--- DATA UNDER STUDY ---

-- ==== Sys2Proof/Laws/Units.lean ====
section
/-! SUPPORT. The sign-extension unit bit by bit, and the operand forms as two's-complement sign extension. -/

namespace Sys2Proof.Machine

/-- Every bit of the sign-extension contract's output (R68). -/
theorem sextContract_getLsbD (n : Nat) (f : Word) {i : Nat} (hi : i < 16) :
    (sextContract n f).getLsbD i = if n ≤ i ∧ f.getLsbD (n - 1) = true then true else f.getLsbD i := by
  have hones : ∀ j, (0xFFFF#16).getLsbD j = decide (j < 16) := fun j => BitVec.getLsbD_allOnes
  unfold sextContract
  split
  · rename_i h
    rw [BitVec.getLsbD_or, BitVec.getLsbD_shiftLeft, hones]
    by_cases hn : n ≤ i
    · have : i - n < 16 := by omega
      simp [hi, hn, h, this]
    · simp [hn, h, Nat.lt_of_not_le hn]
  · rename_i h
    simp [h]

/-- On a field of n bits with zeros above it, the contract is two's-complement sign extension. -/
theorem sextContract_eq_signExtend {n : Nat} (h1 : 1 ≤ n) (f : BitVec n) (hn : n ≤ 16) :
    sextContract n (f.setWidth 16) = f.signExtend 16 := by
  refine BitVec.eq_of_getLsbD_eq fun i hi => ?_
  rw [sextContract_getLsbD n _ hi, BitVec.getLsbD_signExtend, BitVec.msb_eq_getLsbD_last]
  have h2 : n - 1 < 16 := by omega
  simp only [BitVec.getLsbD_setWidth, hi, h2, decide_true, Bool.true_and]
  by_cases h : i < n
  · simp [h, Nat.not_le.2 h]
  · simp [h, Nat.le_of_not_lt h]

theorem sext5_eq (f : BitVec 5) : sext5 f = f.signExtend 16 := sextContract_eq_signExtend (by omega) f (by omega)

theorem sext6_eq (f : BitVec 6) : sext6 f = f.signExtend 16 := sextContract_eq_signExtend (by omega) f (by omega)

theorem sext9_eq (f : BitVec 9) : sext9 f = f.signExtend 16 := sextContract_eq_signExtend (by omega) f (by omega)

theorem sext11_eq (f : BitVec 11) : sext11 f = f.signExtend 16 := sextContract_eq_signExtend (by omega) f (by omega)

/-- The PC-relative address (R75). -/
theorem State.pcOff9_eq (s : State) (off9 : BitVec 9) : s.pcOff9 off9 = s.pc + off9.signExtend 16 := by
  rw [State.pcOff9, addressAdder, sext9_eq]

/-- The target of JSR (R75). -/
theorem State.pcOff11_eq (s : State) (off11 : BitVec 11) : s.pcOff11 off11 = s.pc + off11.signExtend 16 := by
  rw [State.pcOff11, addressAdder, sext11_eq]

/-- The base-plus-offset address (R75). -/
theorem State.baseOff6_eq (s : State) (base : Reg) (off6 : BitVec 6) :
    s.baseOff6 base off6 = s.reg base + off6.signExtend 16 := by
  rw [State.baseOff6, addressAdder, sext6_eq]

end Sys2Proof.Machine
end

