/-- The end of GETC and IN ignores the trace. -/
theorem readChar_ignoresTrace (echo : Byte → List Byte) : IgnoresTrace (fun s => s.readChar echo) := by
  intro s t bs h
  simp only [State.readChar, State.nextInput_prependOut] at h ⊢
  cases hn : s.nextInput with
  | none => simp [hn] at h
  | some p =>
    rw [hn] at h
    cases h
    simp only [Option.map_some, State.emit_prependOut]
    rfl

/-- The loop of PUTS and PUTSP ignores the trace. -/
theorem printString_ignoresTrace (f : StringForm) : IgnoresTrace (fun s => s.printString f) :=
  .of_next (fun _ => rfl) (fun s bs => scanString_prependOut f s.scanBound (s.reg .r0) s bs)

/-- Both forms of PUTS write R7 and print the string (R108). -/
theorem exec_puts {i : Instr} (hi : i = .puts ∨ i = .trap 0x22) (s : State) :
    exec i s = s.trapEntry.printString .puts := by
  rcases hi with rfl | rfl <;> rfl

/-- Both forms of IN write R7, emit the prompt and read a byte with an echo (R109). -/
theorem exec_in {i : Instr} (hi : i = .inChar ∨ i = .trap 0x23) (s : State) :
    exec i s = (s.trapEntry.emit Config.inPrompt).readChar (fun b => [b]) := by
  rcases hi with rfl | rfl <;> rfl

/-- The service calls and TRAP ignore the trace: each routine begins in the state in which R7 is written. -/
theorem exec_trap_ignoresTrace {i : Instr} (hop : opcodeOfInstr i = .trap) : IgnoresTrace (exec i) := by
  intro s t bs h
  rcases exec_trap_cases i s with ⟨_, hi⟩ | ⟨_, hi⟩ | ⟨_, hi⟩ | ⟨_, hi⟩ | ⟨_, hi⟩ | ⟨_, hi⟩ | ⟨v, rfl, hv, _⟩ | hne
  · rw [exec_getc hi] at h ⊢
    exact readChar_ignoresTrace _ s.trapEntry t bs h
  · rw [exec_out hi] at h ⊢
    cases h
    exact congrArg Host.Outcome.next (s.trapEntry.emit_prependOut bs _)
  · rw [exec_puts hi] at h ⊢
    exact printString_ignoresTrace .puts s.trapEntry t bs h
  · rw [exec_in hi] at h ⊢
    have hprompt := s.trapEntry.emit_prependOut bs Config.inPrompt
    exact (congrArg (State.readChar · _) hprompt).trans (readChar_ignoresTrace _ _ t bs h)
  · rw [exec_putsp hi] at h ⊢
    exact printString_ignoresTrace .putsp s.trapEntry t bs h
  · rw [exec_halt hi] at h ⊢
    cases h
    exact congrArg (fun u : State => Host.Outcome.next u.haltRun) (s.trapEntry.emit_prependOut bs _)
  · rw [exec_trap_badVector ((serviceVector_eq_false_iff v).1 hv)] at h ⊢
    cases h
    rfl
  · exact absurd hop hne

/-- No instruction reads the trace. -/
theorem exec_ignoresTrace (i : Instr) : IgnoresTrace (exec i) := by
  cases i with
  | trap | getc | out | puts | inChar | putsp | halt => exact exec_trap_ignoresTrace rfl
  | addReg | addImm | andReg | andImm | not | lea | st | str | jsr | jsrr | jmp | ret | rti | res =>
    exact .of_next (fun _ => rfl) (fun _ _ => rfl)
  | br => exact .of_next (exec_br _ _) (fun _ _ => rfl)
  | nop => exact .of_next (g := id) (exec_nop _) (fun _ _ => rfl)
  | ld => exact .of_next (exec_ld _ _) (fun s bs => s.loadInto_prependOut bs _ _)
  | ldr => exact .of_next (exec_ldr _ _ _) (fun s bs => s.loadInto_prependOut bs _ _)
  | ldi dr off9 =>
    refine .of_next (fun _ => rfl) (fun s bs => ?_)
    rw [show (s.prependOut bs).pcOff9 off9 = s.pcOff9 off9 from rfl, State.memRead_prependOut]
    exact State.loadInto_prependOut _ bs _ _
  | sti sr off9 =>
    refine .of_next (fun _ => rfl) (fun s bs => ?_)
    rw [show (s.prependOut bs).pcOff9 off9 = s.pcOff9 off9 from rfl, State.memRead_prependOut]
    rfl

/-- Settles O55: the bytes are the trace the instruction leaves when begun with an empty one, and any trace before goes
before them. -/
theorem traceOnlyGrows : Obligations.TraceOnlyGrows := by
  intro i s t h
  have hblank : ∃ u, exec i { s with out := [] } = .next u := by
    by_contra hno
    have hwaits := (exec_no_next_iff i { s with out := [] }).1 (fun u hu => hno ⟨u, hu⟩)
    exact (exec_no_next_iff i s).2 hwaits t h
  obtain ⟨u, hu⟩ := hblank
  have hany : ∀ o : List Byte, exec i { s with out := o } = .next (u.prependOut o) := fun o => by
    have ho := exec_ignoresTrace i _ u o hu
    rwa [State.prependOut, List.append_nil] at ho
  obtain rfl := Host.Outcome.next.inj ((hany s.out).symm.trans h)
  exact ⟨u.out, rfl, hany⟩

end Sys2Proof.Machine

/-! SUPPORT and PROOFS of the family other, the state: canonical memory, memory reads and draws, reset and the image
file, the operands and the ALU, and the ports. -/

namespace Sys2Proof.Machine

---

EXERCISE BRIEF: In the listing above, take the line containing "exact ⟨u.out, rfl, hany⟩" as the start and write out every line through the last one exactly, with nothing added.

ANSWER TO THIS TASK:
  exact ⟨u.out, rfl, hany⟩

end Sys2Proof.Machine

/-! SUPPORT and PROOFS of the family other, the state: canonical memory, memory reads and draws, reset and the image
file, the operands and the ALU, and the ports. -/

namespace Sys2Proof.Machine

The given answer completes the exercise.